The Markets React
This week, the global financial markets got sick as a result of the coronavirus. Major U.S. stock indexes have declined about 8% over the past week while international stocks have fallen about 6% (2/18-2/26/2020). Hardest hit were stocks of companies that are related to travel or those that rely on components that are manufactured in Asia, such as technology companies and automotive manufacturers, as well as some retailers. Other asset classes have not declined as much or have gained as investors have sought safe havens as a reaction to the recent news. Real estate is down about 5% over the week, while the aggregate bond index is up around 1%.
What does this mean for the market and economy?
We know there will be an economic impact from the coronavirus; we just don’t know how long it will last or whether it will lead to a full-blown recession. Coronavirus could turn out to be a catalyst that sets off a prolonged economic downturn, though another possible scenario is a V-shaped economic cycle, where economic activity decelerates rapidly and then rebounds just as quickly due to pent-up demand after the virus threat is over.
Until this week, the last 13 months have been an extraordinary period for investors, with minimal volatility and above-average returns in nearly every asset class. This sudden and dramatic market swing, in contrast, may feel like a bucket of icy cold water. The news stories are alarming, and it doesn’t feel good to see your investment values drop. In fact, it can feel terrible, and when we feel this way, our first instinct is to feel like we need to do something, anything, to stop the stress – which is not the best course of action.
Across the globe many investors have done just that and have sought “safe harbor” investments, the safest of all being bonds issued by the United States of America. This week, high demand sent U.S. Treasury Bond prices upward and yields down. (Remember that in the world of bonds, prices and yields move in opposite directions.) On Tuesday, the 10-year bond yield fell to a record low of 1.305%. Said another way, if you lend $1,000 to the U.S. Treasury (which is what you are doing when you buy a Treasury bond), you will be rewarded with a whopping $13.05 in interest per year. After adjusting for inflation, this is a negative return.
Does one need to take any action in one’s portfolio?
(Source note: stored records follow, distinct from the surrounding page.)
-- ==== Sys2Proof/Word.lean ====
section
/-!
DEFINITION. The word types of the Chathal C2 and nothing else: little-endian bytes (R13), the
32-bit word of g registers (R199), the 64-bit word of x registers, the 4,096-bit vector register
(R278) and the 128-bit lane mask (R278).
-/
namespace Sys2Proof

/-- One byte of memory (R13). -/
abbrev Byte := BitVec 8

/-- A g register, a control register, an accumulator element (R199, R240, R314). -/
abbrev Word := BitVec 32

/-- An x register and a 64-bit control register (R199, R238). -/
abbrev DWord := BitVec 64

/-- A vector register: byte `k` is bits `8k+7 : 8k` (R278). -/
abbrev Vec := BitVec 4096

/-- A lane mask: bit L belongs to lane L (R278). -/
abbrev Mask := BitVec 128

end Sys2Proof
end

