/-! ### Completion of tokens -/

/-- A token of a stream completes, failed with a cause other than 0 (R135, R255, R256). A completion for
a context outside its owner's frames is held, in whichever bank it is or sealed (R82). -/
def State.tokDone (s : State) (c b : Nat) (sh : Bool) (t id cause : Nat) : State :=
  let dep := fun (k : Cmd) =>
    if k.waits.contains id then
      { k with waits := k.waits.filter (· != id), depFailed := k.depFailed || cause != 0 } else k
  let s := s.modCore c (fun q => { q with cmds := q.cmds.map dep })
  let s := s.modDie (dieOf c) (fun q => { q with pool := q.pool.map (fun e => (e.1, dep e.2)) })
  let out := !sh && (match s.ctx c b with
    | some x => !s.inFrame c x.own
    | none => false)
  if out then s.modCtx c b (fun x => { x with tokHeld := x.tokHeld ++ [(t, id, cause)] })
  else s.modRegsOf c b sh (·.complete t id cause)

/-- Tags that waited for the end of transfers take effect; their token completes (R106, R391). -/
def State.tagPump (s : State) (c : Nat) : State :=
  (s.core c).tagWaits.foldl (fun s w =>
    if w.clr then s
    else
      let busy := fun (n : Nat) => match (s.core c).spBlk.get .lit n with
        | .kindling _ => true
        | .dousing => true
        | _ => false
      let now := w.blocks.filter (fun n => !busy n)
      let rest := w.blocks.filter busy
      let s := s.modCore c (fun k => { k with
        otag := now.foldl (fun (t : Tab Nat) n => t.put n w.tag) k.otag
        tagWaits := if rest.isEmpty then k.tagWaits.filter (· != w)
          else k.tagWaits.map (fun e => if e == w then { w with blocks := rest } else e) })
      if rest.isEmpty then s.tokDone c 0 true w.tok w.tokId 0 else s) s

/-- Tokens of KINDLE and DOUSE whose blocks have settled complete (R390). -/
def State.blockTokens (s : State) (c : Nat) : State :=
  let k := s.core c
  let open_ := fun (t : BlockTok) => (upFrom t.first (t.last + 1 - t.first)).any (fun n =>
    n != 0 && (match s.presence c t.bank n with
      | .kindling _ => !t.out
      | .dousing => t.out
      | _ => false))
  let done := k.blkToks.filter (fun t => !open_ t)
  let s := s.setCore c { k with blkToks := k.blkToks.filter open_ }
  done.foldl (fun s t => s.tokDone c 0 true t.tok t.tokId 0) s

/-- A program writes a dousing block: the write-out is abandoned (R103). -/
def State.relight (s : State) (c b n : Nat) : State :=
  match s.presence c b n with
  | .dousing =>
    let mine := fun (t : Xfer) => t.out && t.block == n && (t.bank == b || decide (28 ≤ n))
    let run := (s.core c).xfers.any (fun t => mine t && t.started)
    let s := (s.setPresence c b n .lit).modCore c (fun k => { k with xfers := k.xfers.filter (fun t => !mine t) })
    ((if run then s.startXfers c else s).tagPump c).blockTokens c
  | _ => s

/-! ### Ends of transfers -/

/-- A context resumed in a bank takes part in its cast again (R389). -/
def State.rejoin (s : State) (c b : Nat) : State :=
  let k := s.core c
  let pos := ((s.ctx c b).getD {}).castpos.toNat
  if !bitAt k.castctl.toNat 0 then s
  else { s with launches := s.launches.map (fun l =>
    if l.launchid == k.castid then
      { l with members := l.members.map (fun m => if m.pos == pos then { m with core := c, bank := b } else m) }
    else l) }

/-- CTXRUN ends: the context becomes runnable once what it waits for is lit (R389). -/
def State.tryStart (s : State) (c : Nat) : State :=
  let k := s.core c
  k.starts.foldl (fun s st =>
    match s.ctx c st.bank with
    | some x =>
      let dark := (upFrom 1 155).any (fun n => match s.presence c st.bank n with
        | .lit => false
        | .dousing => false
        | _ => true)
      if x.block 0 != .lit || (st.eager && dark) || x.held.isSome then s
      else
        let s := s.setCtx c st.bank { x with life := .live }
        let s := s.modCore c (fun k => { k with starts := k.starts.filter (· != st) })
        ((s.rejoin c st.bank).tokDone c 0 true st.tok st.tokId 0).settle c
    | none => s) s

/-- A pull or write-out of a block has ended and the next is taken up. -/
def State.xferDone (s : State) (c b n : Nat) (out : Bool) : State :=
  let s := s.modCore c (fun k => { k with
    xfers := k.xfers.filter (fun t => !(t.bank == b && t.block == n && t.out == out)) })
  (((s.startXfers c).tagPump c).blockTokens c).tryStart c

/-- A pull has failed: its record, and the context held (R103, R398). -/
def State.kindleFault (s : State) (c b n addr : Nat) : State :=
  (s.ctxRec c b true 0x47 1 addr n).modCtx c b (fun x =>
    let x := { x with unlit := n :: x.unlit.filter (· != n) }
    if x.held.isSome then x else { x with held := some ⟨0x47, .pulls⟩ })

end Sys2Proof.Machine
end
During times like this, it’s so important to remind ourselves that there’s nothing new or unusual about what individual stocks are doing this week. Stocks are volatile and respond with lots of drama to all sorts of global events: pandemics, Brexit, and the like. If stocks were predictable and steady, investing would be easy.
We believe that to be a successful investor in a portfolio with exposure to stocks, you must have patience, optimism and the ability to manage your emotions. This can be hard work, but it is why stock investors have historically earned better long-term returns than bond investors. In the investment world, we have a name for the surplus returns of stocks over bonds: the “risk premium.” Times like this, when volatility spikes and investors panic, help keep the risk premium alive for the rest of us.
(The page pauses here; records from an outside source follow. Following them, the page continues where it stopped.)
/-- A list of writes made in order. A remote write waits for the fences before it (R127), and for what it must not pass
(R140). -/
def State.applyList (s : State) (c b : Nat) (sh : Bool) (all : List Pend) : List Pend → Bool → State
  | [], _ => s
  | p :: ps, stuck =>
    let keep := fun (s : State) (w : PWrite) =>
      s.modRegsOf c b sh (fun r => { r with pend := r.pend ++ [{ p with w := w }] })
    if (!sh && s.pendHeld c p) || (stuck && isRemote p.w) then (keep s p.w).applyList c b sh all ps true
    else if all.any (fun q => q.due == p.due && beats q.w p.w) then s.applyList c b sh all ps stuck
    else
      let keys := all.flatMap (fun q => if q.due = p.due then updateKeys q.w else [])
      let i := s.nextId
      match s.applyWrite c b sh p.due ((trimView keys p.w).stamp p.seq) with
      | (s, none) =>
        (if updateKeys p.w = [] then s else s.modRegsOf c b sh (fun r =>
          { r with pend := r.pend.map (seenAs i p.seq) })).applyList c b sh all ps stuck
      | (s, some w) => (keep s w).applyList c b sh all ps true

/-- A scratchpad write delayed beyond its exposed latency may be made in a cycle in which its banks serve no
program access and are not at position 7 (R99): the cycle before it is due. -/
def Ctx.bankFree (x : Ctx) (t : Nat) (w : PWrite) : Bool :=
  (spCells w).isEmpty || (wheel t != 7 && !x.booked.any (fun b => b.cyc == t && !b.late
    && (spCells w).any (fun e => bankOf e == bankOfRow b.row)))

/-- A delayed write is made in a cycle, which its banks serve (R99). -/
def Ctx.serveLate (x : Ctx) (t : Nat) (w : PWrite) : Ctx :=
  { x with booked := x.booked ++ (distinct ((spCells w).map bankRow)).map (fun r => ⟨t, r, false, false, false⟩) }

/-- The nominal accesses of a write that is delayed beyond them are not made then (R99). -/
def Ctx.missNominal (x : Ctx) (t : Nat) (w : PWrite) : Ctx :=
  { x with booked := x.booked.map (fun b =>
      if b.cyc == t && (spCells w).any (fun e => bankRow e == b.row) then { b with late := true } else b) }

/-- Every write of a context or stagehand due by a cycle is made, in the order of R94. -/
def State.applyDue (s : State) (c b : Nat) (sh : Bool) (t : Nat) : State :=
  let r := s.regsOf c b sh
  let due := sortBy pendBefore (r.pend.filter (fun p => decide (p.due ≤ t)))
  if due.isEmpty then s
  else
    (s.modRegsOf c b sh (fun r => { r with pend := r.pend.filter (fun p => decide (t < p.due)) })).applyList
      c b sh due due false

/-- A record of the elements before a tile update. -/
def isSeen : PWrite → Bool
  | .tileSeen .. => true
  | _ => false

/-- The writes in flight of a context due by a cycle, but for its remote ones, or those of them that are held, are made
in the order of R94, and are seen when they would be by then: an interlocked wait lasts until that cycle, and the
writes behind it go on as they would have, in their order (R69, R321, log 60). -/
def State.applyUntil (s : State) (c b t : Nat) (remote : Bool) : State :=
  let go := fun (p : Pend) => decide (p.due ≤ t) && (!isRemote p.w || (remote && !s.pendHeld c p))
  let now := sortBy pendBefore ((s.regsOf c b false).pend.filter go)
  let s := (s.modRegsOf c b false (fun r => { r with pend := r.pend.filter (fun p => !now.contains p) })).applyList
    c b false now now false
  s.modRegsOf c b false (fun r => { r with pend := r.pend.filter (fun p => !(isSeen p.w && decide (p.due ≤ t))) })

/-- The cycle by which the writes of given issue numbers are made and seen. -/
def Regs.seenBy (r : Regs) (l : List Nat) : Nat :=
  (r.pend.filter (fun p => l.contains p.seq)).foldl (fun t p => max t p.seen) 0

/-- A write in flight as a drain makes it. -/
def drained (p : Pend) : Pend :=
  match p.w with
  | .creg n v hi _ => { p with w := .creg n v hi true }
  | _ => p

/-- Step 2 of R378: every write in flight of a context is made at once, and is seen at once; its accesses are made. A remote
write that waits is due from now on. -/
def State.drain (s : State) (c b : Nat) : State :=
  let s := (s.modRegsOf c b false (fun r => { r with pend := r.pend.map drained })).modCtx c b (fun x =>
    { x with booked := x.booked.map (fun k => { k with made := true }) })
  let r := s.regsOf c b false
  let t := r.pend.foldl (fun t p => max t p.due) 0
  let s := s.applyDue c b false t
  let now := ((s.ctx c b).getD {}).line s.cue
  s.modRegsOf c b false (fun r => { r with
    pend := (r.pend.filter (fun p => isRemote p.w)).map (fun p => { p with due := min p.due now }) })

/-- The first due cycle of the writes in flight. -/
def Regs.nextDue (r : Regs) : Option Nat :=
  r.pend.foldl (fun acc p => match acc with
    | some t => some (min t p.due)
    | none => some p.due) none

end Sys2Proof.Machine
end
It’s also why we are here: to help you to stay the course. Changing one’s investment strategy and moving to “safe harbor” investments in response to current events is unnecessary and counterproductive. Modera investment portfolios are diversified, constructed to suit your goals and to be durable for the long term. Our financial plans incorporate worst-case investment scenarios which we hope will give you some comfort when the news is bad.
If you’re concerned about the markets or your financial situation, please give us a call. We can go into a deeper dive on the current situation with some additional resources that we’ve developed. Call us even if you’re not. We always love to hear from you!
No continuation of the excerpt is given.